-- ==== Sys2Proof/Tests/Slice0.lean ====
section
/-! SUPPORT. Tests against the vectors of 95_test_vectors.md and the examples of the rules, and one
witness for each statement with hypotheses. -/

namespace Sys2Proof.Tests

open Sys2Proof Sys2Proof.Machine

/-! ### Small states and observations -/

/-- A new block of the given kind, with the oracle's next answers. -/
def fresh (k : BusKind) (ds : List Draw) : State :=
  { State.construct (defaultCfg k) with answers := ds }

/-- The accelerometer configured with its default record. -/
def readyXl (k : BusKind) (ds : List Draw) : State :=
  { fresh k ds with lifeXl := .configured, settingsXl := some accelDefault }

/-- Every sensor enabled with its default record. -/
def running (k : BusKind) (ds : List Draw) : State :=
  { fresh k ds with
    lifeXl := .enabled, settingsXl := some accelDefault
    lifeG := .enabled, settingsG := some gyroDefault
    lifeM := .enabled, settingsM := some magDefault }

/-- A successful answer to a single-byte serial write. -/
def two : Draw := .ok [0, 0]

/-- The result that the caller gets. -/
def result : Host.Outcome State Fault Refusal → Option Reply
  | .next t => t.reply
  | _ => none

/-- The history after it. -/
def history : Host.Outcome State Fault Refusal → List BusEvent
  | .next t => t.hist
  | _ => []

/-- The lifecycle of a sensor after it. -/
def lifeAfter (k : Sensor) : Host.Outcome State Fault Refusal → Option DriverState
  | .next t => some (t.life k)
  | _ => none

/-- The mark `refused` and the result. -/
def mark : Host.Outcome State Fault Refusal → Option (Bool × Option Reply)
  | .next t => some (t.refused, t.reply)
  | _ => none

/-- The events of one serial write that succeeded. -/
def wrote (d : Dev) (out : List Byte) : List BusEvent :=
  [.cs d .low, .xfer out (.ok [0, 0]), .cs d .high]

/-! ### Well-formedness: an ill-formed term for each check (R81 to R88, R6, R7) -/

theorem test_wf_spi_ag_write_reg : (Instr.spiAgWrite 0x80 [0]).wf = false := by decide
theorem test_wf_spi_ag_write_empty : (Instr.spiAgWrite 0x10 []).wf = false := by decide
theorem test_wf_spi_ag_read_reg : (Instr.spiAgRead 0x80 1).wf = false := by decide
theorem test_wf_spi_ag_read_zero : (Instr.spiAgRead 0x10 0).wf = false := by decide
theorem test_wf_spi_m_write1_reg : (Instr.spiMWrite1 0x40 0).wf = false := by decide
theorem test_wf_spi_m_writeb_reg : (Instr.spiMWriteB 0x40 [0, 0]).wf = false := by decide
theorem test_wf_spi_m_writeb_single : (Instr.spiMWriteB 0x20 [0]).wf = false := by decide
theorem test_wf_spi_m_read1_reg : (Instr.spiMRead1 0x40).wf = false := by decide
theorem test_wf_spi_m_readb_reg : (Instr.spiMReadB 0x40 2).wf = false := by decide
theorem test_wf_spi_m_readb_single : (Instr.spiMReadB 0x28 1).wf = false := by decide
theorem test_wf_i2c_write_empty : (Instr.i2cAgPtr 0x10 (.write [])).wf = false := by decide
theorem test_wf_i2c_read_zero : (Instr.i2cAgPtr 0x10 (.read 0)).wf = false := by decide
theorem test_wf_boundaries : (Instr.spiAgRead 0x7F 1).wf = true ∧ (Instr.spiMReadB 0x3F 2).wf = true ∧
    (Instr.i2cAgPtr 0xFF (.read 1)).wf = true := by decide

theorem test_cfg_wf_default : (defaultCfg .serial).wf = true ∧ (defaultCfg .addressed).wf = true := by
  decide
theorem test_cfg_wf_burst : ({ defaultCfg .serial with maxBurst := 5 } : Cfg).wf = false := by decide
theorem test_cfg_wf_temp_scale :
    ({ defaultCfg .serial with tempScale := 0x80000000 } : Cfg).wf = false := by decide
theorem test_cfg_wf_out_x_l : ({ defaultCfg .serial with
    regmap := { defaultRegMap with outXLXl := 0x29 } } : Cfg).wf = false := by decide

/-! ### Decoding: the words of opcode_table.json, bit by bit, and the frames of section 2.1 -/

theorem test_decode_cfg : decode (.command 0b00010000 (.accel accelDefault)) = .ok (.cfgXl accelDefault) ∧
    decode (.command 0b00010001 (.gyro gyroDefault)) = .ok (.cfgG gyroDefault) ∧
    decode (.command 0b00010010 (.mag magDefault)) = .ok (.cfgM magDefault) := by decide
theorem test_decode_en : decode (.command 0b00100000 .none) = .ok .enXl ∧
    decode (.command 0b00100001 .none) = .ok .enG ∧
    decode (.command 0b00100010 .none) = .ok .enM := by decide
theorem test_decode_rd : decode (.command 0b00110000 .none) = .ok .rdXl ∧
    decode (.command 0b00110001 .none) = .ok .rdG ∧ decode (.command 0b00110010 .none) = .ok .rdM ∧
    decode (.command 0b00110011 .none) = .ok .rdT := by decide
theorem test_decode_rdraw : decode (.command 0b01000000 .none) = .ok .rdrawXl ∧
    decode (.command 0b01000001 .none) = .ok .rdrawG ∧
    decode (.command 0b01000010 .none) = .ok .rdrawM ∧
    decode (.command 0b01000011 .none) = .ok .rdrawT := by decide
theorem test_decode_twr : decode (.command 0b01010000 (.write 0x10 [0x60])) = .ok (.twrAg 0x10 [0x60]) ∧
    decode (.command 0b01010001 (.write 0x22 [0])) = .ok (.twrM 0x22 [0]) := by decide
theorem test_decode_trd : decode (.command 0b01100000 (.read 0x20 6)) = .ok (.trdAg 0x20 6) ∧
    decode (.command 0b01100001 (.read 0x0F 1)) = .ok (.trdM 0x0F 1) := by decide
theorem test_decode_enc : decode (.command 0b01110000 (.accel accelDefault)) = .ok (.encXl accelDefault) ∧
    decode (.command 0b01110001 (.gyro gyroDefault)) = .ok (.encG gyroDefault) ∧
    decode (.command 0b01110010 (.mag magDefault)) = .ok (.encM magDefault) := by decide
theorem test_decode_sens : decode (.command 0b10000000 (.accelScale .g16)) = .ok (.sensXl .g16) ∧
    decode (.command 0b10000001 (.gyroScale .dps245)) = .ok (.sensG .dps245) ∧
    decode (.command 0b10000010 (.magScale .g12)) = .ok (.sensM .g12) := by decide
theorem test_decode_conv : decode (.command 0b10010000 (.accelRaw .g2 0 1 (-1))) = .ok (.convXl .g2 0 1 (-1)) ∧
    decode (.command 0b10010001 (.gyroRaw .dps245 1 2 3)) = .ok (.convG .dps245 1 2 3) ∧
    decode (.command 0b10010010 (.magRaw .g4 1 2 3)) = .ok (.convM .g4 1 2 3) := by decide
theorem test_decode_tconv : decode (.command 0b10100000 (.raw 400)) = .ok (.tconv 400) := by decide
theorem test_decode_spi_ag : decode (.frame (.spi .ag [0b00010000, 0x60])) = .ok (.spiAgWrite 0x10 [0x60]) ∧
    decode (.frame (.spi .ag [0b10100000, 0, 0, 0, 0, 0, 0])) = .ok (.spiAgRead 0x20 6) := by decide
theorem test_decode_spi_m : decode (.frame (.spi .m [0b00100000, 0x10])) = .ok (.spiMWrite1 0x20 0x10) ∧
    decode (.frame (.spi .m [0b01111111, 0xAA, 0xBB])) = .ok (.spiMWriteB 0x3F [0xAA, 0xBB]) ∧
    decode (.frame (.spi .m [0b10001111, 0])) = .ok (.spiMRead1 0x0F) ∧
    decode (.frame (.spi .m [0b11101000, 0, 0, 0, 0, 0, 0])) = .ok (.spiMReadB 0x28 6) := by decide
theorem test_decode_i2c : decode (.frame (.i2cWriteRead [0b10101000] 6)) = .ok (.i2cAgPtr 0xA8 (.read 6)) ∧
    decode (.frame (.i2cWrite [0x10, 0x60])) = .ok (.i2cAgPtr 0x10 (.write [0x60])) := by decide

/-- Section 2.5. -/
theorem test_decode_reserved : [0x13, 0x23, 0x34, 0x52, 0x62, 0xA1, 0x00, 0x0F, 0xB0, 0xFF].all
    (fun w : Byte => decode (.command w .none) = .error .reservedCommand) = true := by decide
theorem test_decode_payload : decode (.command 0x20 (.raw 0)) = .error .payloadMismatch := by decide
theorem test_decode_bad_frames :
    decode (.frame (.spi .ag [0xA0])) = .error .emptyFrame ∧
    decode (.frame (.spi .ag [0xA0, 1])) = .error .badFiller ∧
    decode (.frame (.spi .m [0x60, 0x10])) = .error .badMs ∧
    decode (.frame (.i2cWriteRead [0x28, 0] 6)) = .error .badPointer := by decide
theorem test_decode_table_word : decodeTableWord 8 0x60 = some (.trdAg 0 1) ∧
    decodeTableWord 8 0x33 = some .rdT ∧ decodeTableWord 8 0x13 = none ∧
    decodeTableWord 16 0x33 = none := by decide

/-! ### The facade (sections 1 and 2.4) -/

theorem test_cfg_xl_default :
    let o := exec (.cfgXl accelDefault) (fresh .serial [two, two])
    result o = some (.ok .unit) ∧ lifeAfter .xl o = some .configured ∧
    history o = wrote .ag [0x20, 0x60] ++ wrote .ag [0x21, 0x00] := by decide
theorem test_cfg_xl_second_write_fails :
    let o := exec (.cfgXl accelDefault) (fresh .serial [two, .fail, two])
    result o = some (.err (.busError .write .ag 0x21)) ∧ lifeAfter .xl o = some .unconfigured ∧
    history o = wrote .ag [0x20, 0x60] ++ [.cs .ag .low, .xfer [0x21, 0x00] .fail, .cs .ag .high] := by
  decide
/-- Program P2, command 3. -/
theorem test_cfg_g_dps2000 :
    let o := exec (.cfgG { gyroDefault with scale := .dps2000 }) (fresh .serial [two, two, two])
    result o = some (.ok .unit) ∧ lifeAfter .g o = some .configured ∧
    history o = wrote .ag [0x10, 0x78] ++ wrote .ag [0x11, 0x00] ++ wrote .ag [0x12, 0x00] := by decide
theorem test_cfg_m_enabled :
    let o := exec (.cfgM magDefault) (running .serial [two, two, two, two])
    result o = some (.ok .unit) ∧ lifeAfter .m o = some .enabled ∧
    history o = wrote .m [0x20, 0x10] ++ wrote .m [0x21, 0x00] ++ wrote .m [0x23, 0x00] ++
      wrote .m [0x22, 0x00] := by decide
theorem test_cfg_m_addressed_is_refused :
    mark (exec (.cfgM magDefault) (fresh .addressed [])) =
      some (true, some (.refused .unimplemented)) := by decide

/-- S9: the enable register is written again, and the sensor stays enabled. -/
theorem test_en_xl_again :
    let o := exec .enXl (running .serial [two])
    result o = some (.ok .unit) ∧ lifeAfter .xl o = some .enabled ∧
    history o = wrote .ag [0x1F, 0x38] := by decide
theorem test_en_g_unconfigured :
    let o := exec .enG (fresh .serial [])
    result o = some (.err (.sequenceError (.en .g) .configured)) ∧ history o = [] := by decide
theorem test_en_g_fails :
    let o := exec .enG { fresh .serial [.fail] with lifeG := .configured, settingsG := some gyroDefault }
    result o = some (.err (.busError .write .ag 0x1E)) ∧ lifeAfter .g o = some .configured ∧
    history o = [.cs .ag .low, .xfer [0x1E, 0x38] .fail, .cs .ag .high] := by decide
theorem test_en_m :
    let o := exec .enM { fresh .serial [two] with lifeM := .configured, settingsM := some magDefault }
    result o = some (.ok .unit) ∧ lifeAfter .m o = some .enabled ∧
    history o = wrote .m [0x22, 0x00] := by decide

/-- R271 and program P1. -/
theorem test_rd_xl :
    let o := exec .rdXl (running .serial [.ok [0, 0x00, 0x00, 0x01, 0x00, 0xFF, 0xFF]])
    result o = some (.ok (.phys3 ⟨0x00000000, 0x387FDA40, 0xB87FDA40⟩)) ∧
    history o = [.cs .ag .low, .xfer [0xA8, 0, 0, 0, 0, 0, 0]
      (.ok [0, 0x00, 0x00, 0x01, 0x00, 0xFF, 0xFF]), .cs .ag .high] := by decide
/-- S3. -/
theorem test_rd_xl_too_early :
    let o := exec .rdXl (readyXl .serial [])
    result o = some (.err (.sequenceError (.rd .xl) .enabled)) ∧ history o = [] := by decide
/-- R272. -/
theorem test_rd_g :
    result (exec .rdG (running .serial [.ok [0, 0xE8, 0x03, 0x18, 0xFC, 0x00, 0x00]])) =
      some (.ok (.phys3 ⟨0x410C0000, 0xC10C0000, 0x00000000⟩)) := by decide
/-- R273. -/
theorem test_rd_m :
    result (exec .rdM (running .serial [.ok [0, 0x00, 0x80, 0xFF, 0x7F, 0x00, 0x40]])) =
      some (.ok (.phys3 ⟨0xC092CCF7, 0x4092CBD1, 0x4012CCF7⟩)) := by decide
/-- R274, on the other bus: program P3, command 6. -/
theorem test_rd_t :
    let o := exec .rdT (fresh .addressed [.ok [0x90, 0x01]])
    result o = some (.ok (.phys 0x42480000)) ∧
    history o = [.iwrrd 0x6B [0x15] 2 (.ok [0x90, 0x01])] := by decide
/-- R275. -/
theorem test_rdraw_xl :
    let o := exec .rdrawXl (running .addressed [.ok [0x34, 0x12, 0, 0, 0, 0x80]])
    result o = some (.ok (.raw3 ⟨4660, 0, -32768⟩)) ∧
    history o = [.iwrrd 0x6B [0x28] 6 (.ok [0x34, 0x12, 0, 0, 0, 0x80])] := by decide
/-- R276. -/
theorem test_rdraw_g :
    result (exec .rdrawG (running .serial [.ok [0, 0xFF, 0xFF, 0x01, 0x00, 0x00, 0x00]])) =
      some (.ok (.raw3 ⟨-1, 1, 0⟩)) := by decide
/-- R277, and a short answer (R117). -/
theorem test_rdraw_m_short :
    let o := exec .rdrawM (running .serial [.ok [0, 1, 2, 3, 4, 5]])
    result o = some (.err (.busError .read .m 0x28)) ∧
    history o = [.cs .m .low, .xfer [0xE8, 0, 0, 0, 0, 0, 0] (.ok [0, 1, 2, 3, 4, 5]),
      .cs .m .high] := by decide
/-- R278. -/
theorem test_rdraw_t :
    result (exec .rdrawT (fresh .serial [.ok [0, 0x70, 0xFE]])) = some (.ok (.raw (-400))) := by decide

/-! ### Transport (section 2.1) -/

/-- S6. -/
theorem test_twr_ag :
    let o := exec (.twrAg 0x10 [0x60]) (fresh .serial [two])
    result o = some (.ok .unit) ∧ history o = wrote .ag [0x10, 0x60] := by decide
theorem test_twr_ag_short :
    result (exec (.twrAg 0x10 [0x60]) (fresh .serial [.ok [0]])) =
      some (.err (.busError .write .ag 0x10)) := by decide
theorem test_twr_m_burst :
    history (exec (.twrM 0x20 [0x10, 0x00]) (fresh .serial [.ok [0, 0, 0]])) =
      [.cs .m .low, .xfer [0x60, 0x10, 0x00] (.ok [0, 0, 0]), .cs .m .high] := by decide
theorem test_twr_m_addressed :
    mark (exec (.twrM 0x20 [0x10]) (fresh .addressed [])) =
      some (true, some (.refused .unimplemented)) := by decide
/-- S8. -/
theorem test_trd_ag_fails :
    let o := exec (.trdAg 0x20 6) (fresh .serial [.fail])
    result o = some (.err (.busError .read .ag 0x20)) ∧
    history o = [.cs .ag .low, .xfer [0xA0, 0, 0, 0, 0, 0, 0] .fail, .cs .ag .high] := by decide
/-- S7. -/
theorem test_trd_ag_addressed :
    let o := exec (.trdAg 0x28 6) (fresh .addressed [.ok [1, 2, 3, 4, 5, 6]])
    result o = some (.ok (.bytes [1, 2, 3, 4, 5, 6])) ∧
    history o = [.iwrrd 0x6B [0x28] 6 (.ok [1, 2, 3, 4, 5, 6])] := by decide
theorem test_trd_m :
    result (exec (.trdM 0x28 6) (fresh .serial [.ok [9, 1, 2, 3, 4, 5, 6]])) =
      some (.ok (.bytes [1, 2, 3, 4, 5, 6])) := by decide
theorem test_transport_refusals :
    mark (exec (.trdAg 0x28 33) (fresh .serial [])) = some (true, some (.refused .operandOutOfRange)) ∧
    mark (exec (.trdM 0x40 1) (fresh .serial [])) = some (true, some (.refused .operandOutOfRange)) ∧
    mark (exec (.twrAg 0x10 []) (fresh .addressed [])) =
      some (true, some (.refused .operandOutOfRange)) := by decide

####################

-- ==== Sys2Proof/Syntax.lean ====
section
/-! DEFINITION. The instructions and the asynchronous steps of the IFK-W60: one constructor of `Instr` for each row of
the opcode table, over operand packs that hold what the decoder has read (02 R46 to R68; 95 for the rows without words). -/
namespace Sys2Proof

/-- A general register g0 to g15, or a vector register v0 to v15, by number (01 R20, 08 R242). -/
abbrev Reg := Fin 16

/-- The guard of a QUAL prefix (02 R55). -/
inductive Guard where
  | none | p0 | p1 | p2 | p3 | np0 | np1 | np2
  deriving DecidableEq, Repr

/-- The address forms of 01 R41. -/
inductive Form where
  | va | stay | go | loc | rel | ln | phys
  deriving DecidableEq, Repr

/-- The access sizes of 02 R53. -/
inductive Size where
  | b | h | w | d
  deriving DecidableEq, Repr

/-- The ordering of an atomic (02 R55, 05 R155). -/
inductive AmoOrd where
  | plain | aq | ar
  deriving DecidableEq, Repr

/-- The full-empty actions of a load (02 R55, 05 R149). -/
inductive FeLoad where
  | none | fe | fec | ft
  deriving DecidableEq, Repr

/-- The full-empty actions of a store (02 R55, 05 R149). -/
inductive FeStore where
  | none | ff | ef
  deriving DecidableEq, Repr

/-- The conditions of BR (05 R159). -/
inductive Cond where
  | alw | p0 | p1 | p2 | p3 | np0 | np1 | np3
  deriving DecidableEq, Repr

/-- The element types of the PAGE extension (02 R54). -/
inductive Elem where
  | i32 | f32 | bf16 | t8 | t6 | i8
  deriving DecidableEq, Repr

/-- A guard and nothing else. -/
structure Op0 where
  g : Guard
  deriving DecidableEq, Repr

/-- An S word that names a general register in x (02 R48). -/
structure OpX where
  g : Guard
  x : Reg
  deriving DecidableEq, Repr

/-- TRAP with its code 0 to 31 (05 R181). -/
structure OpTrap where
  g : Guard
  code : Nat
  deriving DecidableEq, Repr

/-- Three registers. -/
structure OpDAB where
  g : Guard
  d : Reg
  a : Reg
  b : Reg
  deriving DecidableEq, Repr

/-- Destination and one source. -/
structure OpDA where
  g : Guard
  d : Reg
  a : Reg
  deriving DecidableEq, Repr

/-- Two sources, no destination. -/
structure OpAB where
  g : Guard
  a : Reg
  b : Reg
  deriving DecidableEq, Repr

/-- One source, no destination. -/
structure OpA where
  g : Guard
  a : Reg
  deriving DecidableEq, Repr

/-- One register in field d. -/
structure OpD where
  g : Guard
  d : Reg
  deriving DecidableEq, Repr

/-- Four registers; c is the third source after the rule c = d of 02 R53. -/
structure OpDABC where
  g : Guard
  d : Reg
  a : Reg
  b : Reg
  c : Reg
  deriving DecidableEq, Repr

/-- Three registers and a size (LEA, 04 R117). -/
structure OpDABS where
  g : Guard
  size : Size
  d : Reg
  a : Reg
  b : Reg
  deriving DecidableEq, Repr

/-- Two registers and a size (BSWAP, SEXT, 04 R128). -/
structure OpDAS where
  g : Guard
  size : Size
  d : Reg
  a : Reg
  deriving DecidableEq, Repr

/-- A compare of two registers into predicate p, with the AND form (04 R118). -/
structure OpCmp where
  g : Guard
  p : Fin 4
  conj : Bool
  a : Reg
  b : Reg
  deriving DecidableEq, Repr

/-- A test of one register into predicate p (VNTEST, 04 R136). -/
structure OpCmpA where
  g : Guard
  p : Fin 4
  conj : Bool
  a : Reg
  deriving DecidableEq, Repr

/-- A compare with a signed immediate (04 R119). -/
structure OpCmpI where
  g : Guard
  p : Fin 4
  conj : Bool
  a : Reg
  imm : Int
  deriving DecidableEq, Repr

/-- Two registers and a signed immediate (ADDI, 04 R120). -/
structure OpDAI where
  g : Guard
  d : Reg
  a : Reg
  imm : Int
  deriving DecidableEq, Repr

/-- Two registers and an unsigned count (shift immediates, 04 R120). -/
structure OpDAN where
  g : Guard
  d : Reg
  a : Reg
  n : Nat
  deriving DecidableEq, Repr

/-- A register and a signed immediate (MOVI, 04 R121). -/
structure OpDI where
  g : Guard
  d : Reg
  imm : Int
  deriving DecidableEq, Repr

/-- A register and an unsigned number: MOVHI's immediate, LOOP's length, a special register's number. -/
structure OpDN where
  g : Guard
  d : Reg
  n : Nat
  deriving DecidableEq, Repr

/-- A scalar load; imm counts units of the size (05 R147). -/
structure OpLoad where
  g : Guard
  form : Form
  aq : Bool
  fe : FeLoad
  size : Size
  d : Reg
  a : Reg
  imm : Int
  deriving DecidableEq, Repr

####################

ABOUT THIS TASK => Your answer should be the lines above, from the line containing "result o = some (.ok (.raw3" up to and including the line containing "some (.err (.busError .write .ag 0x10))", reproduced exactly and with nothing else.

TASK OUTPUT =>
    result o = some (.ok (.raw3 ⟨4660, 0, -32768⟩)) ∧
    history o = [.iwrrd 0x6B [0x28] 6 (.ok [0x34, 0x12, 0, 0, 0, 0x80])] := by decide
/-- R276. -/
theorem test_rdraw_g :
    result (exec .rdrawG (running .serial [.ok [0, 0xFF, 0xFF, 0x01, 0x00, 0x00, 0x00]])) =
      some (.ok (.raw3 ⟨-1, 1, 0⟩)) := by decide
/-- R277, and a short answer (R117). -/
theorem test_rdraw_m_short :
    let o := exec .rdrawM (running .serial [.ok [0, 1, 2, 3, 4, 5]])
    result o = some (.err (.busError .read .m 0x28)) ∧
    history o = [.cs .m .low, .xfer [0xE8, 0, 0, 0, 0, 0, 0] (.ok [0, 1, 2, 3, 4, 5]),
      .cs .m .high] := by decide
/-- R278. -/
theorem test_rdraw_t :
    result (exec .rdrawT (fresh .serial [.ok [0, 0x70, 0xFE]])) = some (.ok (.raw (-400))) := by decide

/-! ### Transport (section 2.1) -/

/-- S6. -/
theorem test_twr_ag :
    let o := exec (.twrAg 0x10 [0x60]) (fresh .serial [two])
    result o = some (.ok .unit) ∧ history o = wrote .ag [0x10, 0x60] := by decide
theorem test_twr_ag_short :
    result (exec (.twrAg 0x10 [0x60]) (fresh .serial [.ok [0]])) =
      some (.err (.busError .write .ag 0x10)) := by decide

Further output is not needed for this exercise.